The U.S. Patent Office has long granted patents on new card games, but the path for patenting card games was narrowed by a Federal Circuit ruling last Thursday. In In Re Smith, the Federal Circuit Court ruled that patent claims on a new card game were ineligible for patent protection, even if the card game is novel and non-obvious. The court did acknowledge, though, that some card games are potentially patentable if they satisfy certain criteria.

The ruling is further fallout from the 2014 Supreme Court case, Alice v. CLS BankAlice limited the types of creations that are eligible for patent protection, most notably excluding patents on what the Court called “abstract ideas,” unless there is something “significantly more” that provides inventiveness in how the idea is implemented. What exactly constitutes an “abstract idea” or “significantly more” was left for future court rulings to clarify, which is why the ruling in In Re Smith should be of great interest to those inventing in the gaming space.

The patents applicant claimed to have invented a set of rules for a “method of conducting a wagering game,” specifically a game of chance based on a standard card deck. In the game, the deck is shuffled by a dealer, the dealer accepts wagers, the cards are dealt and valued according to specified rules, and the player’s wager is resolved based on whether they beat the dealer.

The Court deemed these claims to be directed to an abstract idea, explaining that the claims are directed to “rules for conducting a wagering game, [which] compare to other ‘fundamental economic practice[s]’ found abstract by the Supreme Court.” In previous cases, courts have ruled economic arrangements (like methods of hedging commodity risk) ineligible for patent protection, and the Federal Circuit analogized to those cases to support this ruling, noting that “[a] wagering game is, effectively, a method of exchanging and resolving financial obligations based on the probabilities created during the distribution of the cards.”

The ruling is not helpful for those seeking to patent card games, but the case suggests a number of paths forward.

The court noted that a novel card deck might be eligible for protection. Inventors should consider developing new decks or supplementing a standard deck with some non-generic component, like a player-supplied token.

Those inventing games based on standard decks should consider crafting their patent applications to distance their invention from this ruling. The emphasis on wagering in the Court’s analysis suggest claims should be drafted more broadly, to merely decide a winner, rather than settle a bet. Future cases will likely indicate whether this is sufficient, but the risk for inventions built around standard decks is certainly elevated.

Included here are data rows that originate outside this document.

-- ==== Sys2Proof/Laws/KeepStart.lean ====
section
/-! SUPPORT. What a start leaves as it was: the queue, the log's bound and the DRAM's canonical form, and the modes that it ends in. -/

namespace Sys2Proof.Machine
set_option Elab.async false

/-- What a start keeps. -/
@[reducible] def KeepQueue (s t : State) : Prop :=
  t.pending = s.pending ∧ (logBounded s.log.entries → logBounded t.log.entries) ∧
    (Memory.wf s.dram = true → Memory.wf t.dram = true)

theorem Keep.queue {s t : State} (h : Keep s t) : KeepQueue s t := ⟨h.1, h.2.2.2.2.2.2.1, h.2.2.2.2.2.2.2⟩

theorem KeepQueue.trans {s t u : State} (h : KeepQueue s t) (k : KeepQueue t u) : KeepQueue s u :=
  ⟨k.1.trans h.1, fun x => k.2.1 (h.2.1 x), fun x => k.2.2 (h.2.2 x)⟩

@[simp] theorem State.modMgmt_queue (s : State) (f : Mgmt → Mgmt) : KeepQueue s (s.modMgmt f) := ⟨rfl, id, id⟩

@[simp] theorem State.detachAll_keep (s : State) : Keep s s.detachAll :=
  foldl_keep _ (fun t f => State.resetQueues_keep t f false) _ s

@[simp] theorem State.domainsDown_keep (s : State) : Keep s s.domainsDown := foldl_keep _ (fun t d => State.domainOff_keep t d) _ s

@[simp] theorem State.sleepDrams_keep (s : State) : Keep s s.sleepDrams := ⟨rfl, rfl, rfl, rfl, rfl, rfl, id, id⟩

@[simp] theorem State.railsDown_keep (s : State) : Keep s s.railsDown := ⟨rfl, rfl, rfl, rfl, rfl, rfl, id, id⟩

@[simp] theorem State.allOff_keep (s : State) : Keep s s.allOff :=
  ((((State.domainsDown_keep s).trans (State.sleepDrams_keep _)).trans (State.clearStatus_keep _ 14)).trans
    (State.clearStatus_keep _ 13)).trans (State.railsDown_keep _)

@[simp] theorem State.allOn_keep (s : State) : Keep s s.allOn :=
  foldl_keep _ (fun t d => (State.setOn_keep t d true).trans (State.railOn_keep ..)) _ s

@[simp] theorem State.applyDefault_keep (s : State) (d : RegDefault) : Keep s (s.applyDefault d) := by
  simp only [State.applyDefault]
  split
  · exact State.logEv_keep ..
  · exact State.writeWord_keep ..

@[simp] theorem State.trainAtStart_keep (s : State) (i : StartIn) (c : DramChan) : Keep s (s.trainAtStart i c) := by
  simp only [State.trainAtStart]
  (repeat' split) <;> first
    | exact Keep.refl s
    | exact ((State.draw_keep ..).trans (State.draw_keep ..)).trans (State.run_keep _ _ (fun t => execTrainingDone_keep ..))
    | exact (State.modDram_keep ..).trans (State.chanFailed_keep ..)

@[simp] theorem State.loadNs_keep (s : State) (n : Ns) : Keep s (s.loadNs n) := by
  simp +contextual (maxDischargeDepth := 60) [State.loadNs, Keep]

@[simp] theorem State.loadStores_keep (s : State) : Keep s s.loadStores := ⟨rfl, rfl, rfl, rfl, rfl, rfl, id, id⟩

@[simp] theorem State.loadOwned_keep (s : State) : Keep s s.loadOwned :=
  (Keep.trans (t := { s with nss := [] }) ⟨rfl, rfl, rfl, rfl, rfl, rfl, id, id⟩ (foldl_keep _ State.loadNs_keep _ _)).trans
    (State.loadStores_keep _)

@[simp] theorem State.resumeSeq_keep (s : State) : Keep s s.resumeSeq := ⟨rfl, rfl, rfl, rfl, rfl, rfl, id, id⟩

@[simp] theorem State.lateDefaults_keep (s : State) : Keep s s.lateDefaults := foldl_keep _ State.applyDefault_keep _ _

@[simp] theorem State.commitAll_keep (s : State) : Keep s s.commitAll := foldl_keep _ State.commitTag_keep _ _

@[simp] theorem State.step7_keep (s : State) (first : Bool) : Keep s (s.step7 first) := by
  have h1 : Keep s s.lateDefaults.commitAll := (State.lateDefaults_keep s).trans (State.commitAll_keep _)
  have h2 : ∀ t : State, Keep s t → Keep s ((List.finRange 16).foldl State.recomputeTrims t.resumeSeq) :=
    fun t h => (h.trans (State.resumeSeq_keep t)).trans (foldl_keep _ State.recomputeTrims_keep _ _)
  simp only [State.step7]
  refine h2 _ ?_
  split
  · exact h1.trans (State.loadOwned_keep _)
  · exact h1

@[simp] theorem State.step6a_keep (s : State) (first : Bool) : Keep s (s.step6a first) := by
  simp only [State.step6a]
  have h : Keep s ((s.defaults.filter RegDefault.early).foldl State.applyDefault s) := foldl_keep _ State.applyDefault_keep _ _
  split
  · exact h.trans ⟨rfl, rfl, rfl, rfl, rfl, rfl, id, id⟩
  · exact h

@[simp] theorem State.step6b_keep (s : State) (i : StartIn) : Keep s (s.step6b i) :=
  ((State.allOn_keep s).trans (State.trainAtStart_keep _ i .a)).trans (State.trainAtStart_keep _ i .b)

/-! ### What a start leaves -/

/-- From s to t the queue, the log's bound and the DRAM's form are kept, and t's mode is legal. -/
def StartEnds (s t : State) : Prop := KeepQueue s t ∧ modeLegal t

theorem State.enterMinimal_ends (s : State) (reason : Nat) : StartEnds s (s.enterMinimal reason) := by
  have h1 : Keep s (s.detachAll).allOff := (State.detachAll_keep s).trans (State.allOff_keep _)
  have h2 : Keep s (if (s.detachAll).allOff.host.vfEnable then (s.detachAll).allOff.dropVfs else (s.detachAll).allOff) := by
    split
    · exact h1.trans (State.dropVfs_keep _)
    · exact h1
  simp only [State.enterMinimal]
  generalize (if (s.detachAll).allOff.host.vfEnable then (s.detachAll).allOff.dropVfs else (s.detachAll).allOff) = u at h2 ⊢
  generalize hv : State.modMgmt { u with minimal := true } (fun m => { m with
    started := false, reason := reason, fw := Config.otpFirmwareVersion, act := none, newAct := false, startStep := 3 }) = v
  have hk : Keep v ((v.writeEdt).logVec (srcBlock 0) .startFailed [reason] 9) := (State.writeEdt_keep v).trans (State.logVec_keep ..)
  subst hv
  refine ⟨h2.queue.trans (KeepQueue.trans ⟨rfl, id, id⟩ hk.queue), fun _ => ?_⟩
  exact hk.2.2.1

theorem State.failStart_ends (s : State) (reason : Nat) (direct : Bool) :
    StartEnds s (s.failStart reason direct) := by
  have h1 : Keep s ((s.bootAppend 3 reason).logEv (srcBlock 0) .startFailed [reason]) :=
    (State.bootAppend_keep s 3 reason).trans (State.logEv_keep ..)
  simp only [State.failStart]
  split
  · obtain ⟨hq, hm⟩ := State.enterMinimal_ends ((s.bootAppend 3 reason).logEv (srcBlock 0) .startFailed [reason]) reason
    exact ⟨h1.queue.trans hq, hm⟩
  · exact ⟨h1.queue.trans ⟨rfl, id, id⟩, fun _ => rfl⟩

theorem StartEnds.of_queue {s t u : State} (h : KeepQueue s t) (k : StartEnds t u) : StartEnds s u := ⟨h.trans k.1, k.2⟩

theorem State.startRuns_queue (s : State) : KeepQueue s s.startRuns := ⟨rfl, id, id⟩

theorem State.unload'_queue (s : State) (first : Bool) : KeepQueue s (s.unload' first) := ⟨rfl, id, id⟩

theorem State.latchStrap_queue (s : State) : KeepQueue s s.latchStrap := ⟨rfl, id, id⟩

theorem State.step6_keep (s : State) (i : StartIn) (first : Bool) :
    Keep s.startRuns (if i.domainsOk then (s.startRuns.step6a first).step6b i else s.startRuns.step6a first) := by
  split
  · exact (State.step6a_keep ..).trans (State.step6b_keep ..)
  · exact State.step6a_keep ..

/-- A start that completes leaves full mode: not minimal, where it did not begin in minimal mode. -/
theorem State.step8_ends (s : State) (h : s.minimal = false) : StartEnds s s.step8 := by
  have h1 := State.bootAppend_keep s 2 0
  generalize hv : (s.bootAppend 2 0).modMgmt (fun m => { m with started := true, startStep := 8, reason := 0 }) = v
  have hm : v.minimal = false := by
    subst hv
    exact h1.2.1.trans h
  have hq : KeepQueue s v := by
    subst hv
    exact h1.queue.trans ⟨rfl, id, id⟩
  have hk : Keep v ((v.writeEdt).logEv (srcBlock 0) .start []) := (State.writeEdt_keep v).trans (State.logEv_keep ..)
  have he : s.step8 = (v.writeEdt).logEv (srcBlock 0) .start [] := by
    subst hv
    rfl
  rw [he]
  refine ⟨hq.trans hk.queue, fun hmin => ?_⟩
  rw [hk.2.1, hm] at hmin
  exact absurd hmin (by simp)

theorem State.fromStep6_ends (s : State) (i : StartIn) (h : s.minimal = false) : StartEnds s (s.fromStep6 i) := by
  simp only [State.fromStep6]
  have hk := State.step6_keep s i (!s.regs.loaded)
  generalize (if i.domainsOk then (s.startRuns.step6a (!s.regs.loaded)).step6b i else s.startRuns.step6a (!s.regs.loaded)) = u at hk ⊢
  have hq : KeepQueue s u := (State.startRuns_queue s).trans hk.queue
  have hm : u.minimal = false := hk.2.1.trans h
  split
  · exact StartEnds.of_queue (hq.trans (State.unload'_queue u _)) (State.failStart_ends _ _ _)
  · have h7 := State.step7_keep u (!s.regs.loaded)
    exact StartEnds.of_queue (hq.trans h7.queue) (State.step8_ends _ (h7.2.1.trans hm))

theorem State.fromStep5_ends (s : State) (i : StartIn) (h : s.minimal = false) : StartEnds s (s.fromStep5 i) := by
  simp only [State.fromStep5]
  split
  · exact State.failStart_ends ..
  · exact StartEnds.of_queue (State.modMgmt_queue s _) (State.fromStep6_ends _ i h)

theorem State.startRecord_keep (s : State) : Keep s s.startRecord := by
  simp +contextual (maxDischargeDepth := 60) [State.startRecord, State.modNv, Keep]

theorem State.fromStep3_ends (s : State) (i : StartIn) : StartEnds s (s.fromStep3 i) := by
  simp only [State.fromStep3]
  have hk := State.startRecord_keep { s with minimal := false }
  generalize State.startRecord { s with minimal := false } = u at hk ⊢
  have hq : KeepQueue s (u.modNv (fun n => { n with noFlash := !i.flashOk })) :=
    KeepQueue.trans (t := { s with minimal := false }) ⟨rfl, id, id⟩ (hk.queue.trans ⟨rfl, id, id⟩)
  have hm : (u.modNv (fun n => { n with noFlash := !i.flashOk })).minimal = false := hk.2.1
  generalize u.modNv (fun n => { n with noFlash := !i.flashOk }) = v at hq hm ⊢
  (repeat' split)
  · exact StartEnds.of_queue hq (State.failStart_ends ..)
  · exact StartEnds.of_queue hq (State.failStart_ends ..)
  · exact StartEnds.of_queue hq (State.failStart_ends ..)
  · rename_i c conflict _
    have h4 := State.takeCopy_keep v c conflict
    exact StartEnds.of_queue (hq.trans h4.queue) (State.fromStep5_ends _ i (h4.2.1.trans hm))

theorem State.coldStart_ends (s : State) (i : StartIn) : StartEnds s (s.coldStart i) := by
  simp only [State.coldStart]
  have h1 := State.latchStrap_queue s
  generalize s.latchStrap = u at h1 ⊢
  refine StartEnds.of_queue ?_ (State.fromStep3_ends _ i)
  split
  · exact h1.trans (State.run_keep _ _ (fun t => execCipherAlarm_keep ..)).queue
  · exact h1

theorem State.warmDown_keep (s : State) : Keep s s.warmDown :=
  ((State.detachAll_keep s).trans (State.allOff_keep _)).trans (State.setSta_keep ..)

theorem State.warmForget_queue (s : State) : KeepQueue s s.warmForget := ⟨rfl, id, id⟩

theorem State.warmClear_queue (s : State) : KeepQueue s s.warmDown.warmForget :=
  (State.warmDown_keep s).queue.trans (State.warmForget_queue _)

theorem State.warmForget_minimal (s : State) : s.warmForget.minimal = s.minimal := rfl

theorem State.warmClear_minimal (s : State) : s.warmDown.warmForget.minimal = s.minimal := by
  rw [State.warmForget_minimal]
  exact (State.warmDown_keep s).2.1

/-- A warm start ends in a legal mode, whatever the mode that it found. -/
theorem State.warmStart_ends (s : State) (i : StartIn) : StartEnds s (s.warmStart i) := by
  have h1 := s.warmClear_queue
  have h2 := s.warmClear_minimal
  simp only [State.warmStart]
  generalize s.warmDown.warmForget = u at h1 h2 ⊢
  split
  · exact StartEnds.of_queue h1 (State.fromStep3_ends _ i)
  · rename_i hw
    refine StartEnds.of_queue h1 (State.fromStep5_ends _ i (h2.trans ?_))
    cases hm : s.minimal with
    | false => rfl
    | true => simp [hm] at hw

theorem State.coldReset_queue (s : State) : KeepQueue s s.coldReset :=
  ⟨rfl, fun _ => by simp [State.coldReset, State.reset, LogSt.reset, logBounded], fun _ => rfl⟩

theorem State.coldReset_legal (s : State) : modeLegal s.coldReset := fun h => by
  simp [State.coldReset, State.reset] at h


/-! ### The six commands of a start -/

/-- What every command leaves: the queue, the log's bound and the DRAM's form kept, and a legal mode where the mode was legal. -/
def Ends (s t : State) : Prop := KeepQueue s t ∧ (modeLegal s → modeLegal t)

theorem Ends.trans {s t u : State} (h : Ends s t) (k : Ends t u) : Ends s u := ⟨h.1.trans k.1, fun x => k.2 (h.2 x)⟩

theorem StartEnds.ends {s t : State} (h : StartEnds s t) : Ends s t := ⟨h.1, fun _ => h.2⟩

theorem Keep.ends {s t : State} (h : Keep s t) : Ends s t := by
  refine ⟨h.queue, fun hl hm => ?_⟩
  rw [h.2.1] at hm
  rw [h.2.2.1]
  exact hl hm

theorem Ends.refl (s : State) : Ends s s := (Keep.refl s).ends

/-- The command answers a next state, and what it leaves. -/
def EndsNext (s : State) (o : Host.Outcome State Fault Refusal) : Prop := ∃ t, o = .next t ∧ Ends s t

theorem KeepNext.ends {s : State} {o : Host.Outcome State Fault Refusal} (h : KeepNext s o) : EndsNext s o := by
  obtain ⟨t, rfl, k⟩ := h
  exact ⟨t, rfl, k.ends⟩

theorem Ends.next {s t : State} (h : Ends s t) : EndsNext s (.next t) := ⟨t, rfl, h⟩

theorem warmStart_ends' (s : State) (i : StartIn) : Ends s (s.warmStart i) := (s.warmStart_ends i).ends

theorem execRstNAssert_ends (s : State) : EndsNext s (execRstNAssert s) :=
  Ends.next ⟨s.coldReset_queue, fun _ => s.coldReset_legal⟩

theorem execColdStart_ends (i : StartIn) (s : State) : EndsNext s (execColdStart i s) := by
  simp only [execColdStart]
  split
  · exact (Ends.refl s).next
  · exact (State.coldStart_ends s i).ends.next

theorem execStartTimeout_ends (s : State) : EndsNext s (execStartTimeout s) := by
  simp only [execStartTimeout]
  split
  · exact (Ends.refl s).next
  · exact (StartEnds.of_queue (State.startRecord_keep s).queue (State.failStart_ends _ 7 false)).ends.next

theorem execWarmStart_ends (i : StartIn) (s : State) : EndsNext s (execWarmStart i s) := by
  simp only [execWarmStart]
  split
  · exact (Ends.refl s).next
  · exact (warmStart_ends' s i).next

theorem State.clearRefLost_keep (s : State) : Keep s { s with time := { s.time with refLost := false } } :=
  ⟨rfl, rfl, rfl, rfl, rfl, rfl, id, id⟩

theorem execReferenceRestored_ends (i : StartIn) (s : State) : EndsNext s (execReferenceRestored i s) := by
  simp only [execReferenceRestored]
  have h1 := (State.clearRefLost_keep s).trans (State.logEv_keep _ (srcBlock 2) .refRestored [])
  generalize State.logEv _ (srcBlock 2) .refRestored [] = u at h1 ⊢
  (repeat' split)
  · exact (Ends.refl s).next
  · exact (h1.ends.trans (warmStart_ends' u i)).next
  · exact h1.ends.next

theorem Ends.run {s t : State} {f : State → Host.Outcome State Fault Refusal} (h : Ends s t) (k : EndsNext t (f t)) :
    Ends s (t.run f) := by
  obtain ⟨u, hu, k⟩ := k
  simp only [State.run, hu]
  exact h.trans k

theorem State.restartOp_ends (s : State) (p : MgmtPath) (i : StartIn) (flags : Nat) : Ends s (s.restartOp p i flags) := by
  simp only [State.restartOp]
  have h1 : Keep s ((s.reply p 0 []).emit (.response p ((s.reply p 0 []).path p).response)) :=
    (State.reply_keep ..).trans (State.emit_keep ..)
  generalize (s.reply p 0 []).emit (.response p ((s.reply p 0 []).path p).response) = u at h1 ⊢
  have h2 : Keep s (if bitOf flags 0 then u.bootAppend 2 0 else u) := by
    split
    · exact h1.trans (State.bootAppend_keep ..)
    · exact h1
  generalize (if bitOf flags 0 then u.bootAppend 2 0 else u) = v at h2 ⊢
  (repeat' split)
  · exact h2.ends.trans (StartEnds.of_queue (State.startRecord_keep v).queue (State.failStart_ends _ 10 true)).ends
  · exact h2.ends.trans (warmStart_ends' v i)
  · exact (h2.ends.trans ⟨v.coldReset_queue, fun _ => v.coldReset_legal⟩).run (execColdStart_ends i _)

theorem execRestart_ends (p : MgmtPath) (i : StartIn) (s : State) : EndsNext s (execRestart p i s) := by
  refine Ends.next ?_
  simp only [State.runOp]
  (repeat' split)
  · exact (State.reply_keep ..).ends
  · exact Ends.refl s
  · exact State.restartOp_ends ..
  · exact (State.reply_keep ..).ends
  · exact Ends.refl s

end Sys2Proof.Machine
end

Also of note, some of the claims in the patent application were not analyzed by the Federal Circuit because they were allowed by the patent examiner. These claims recited a computer-implemented version of the game. The Patent Office’s analysis of these claims does not carry the same weight as this Federal Circuit ruling, but it provides anecdotal evidence that computer-implemented versions of games might fare better at the Patent Office.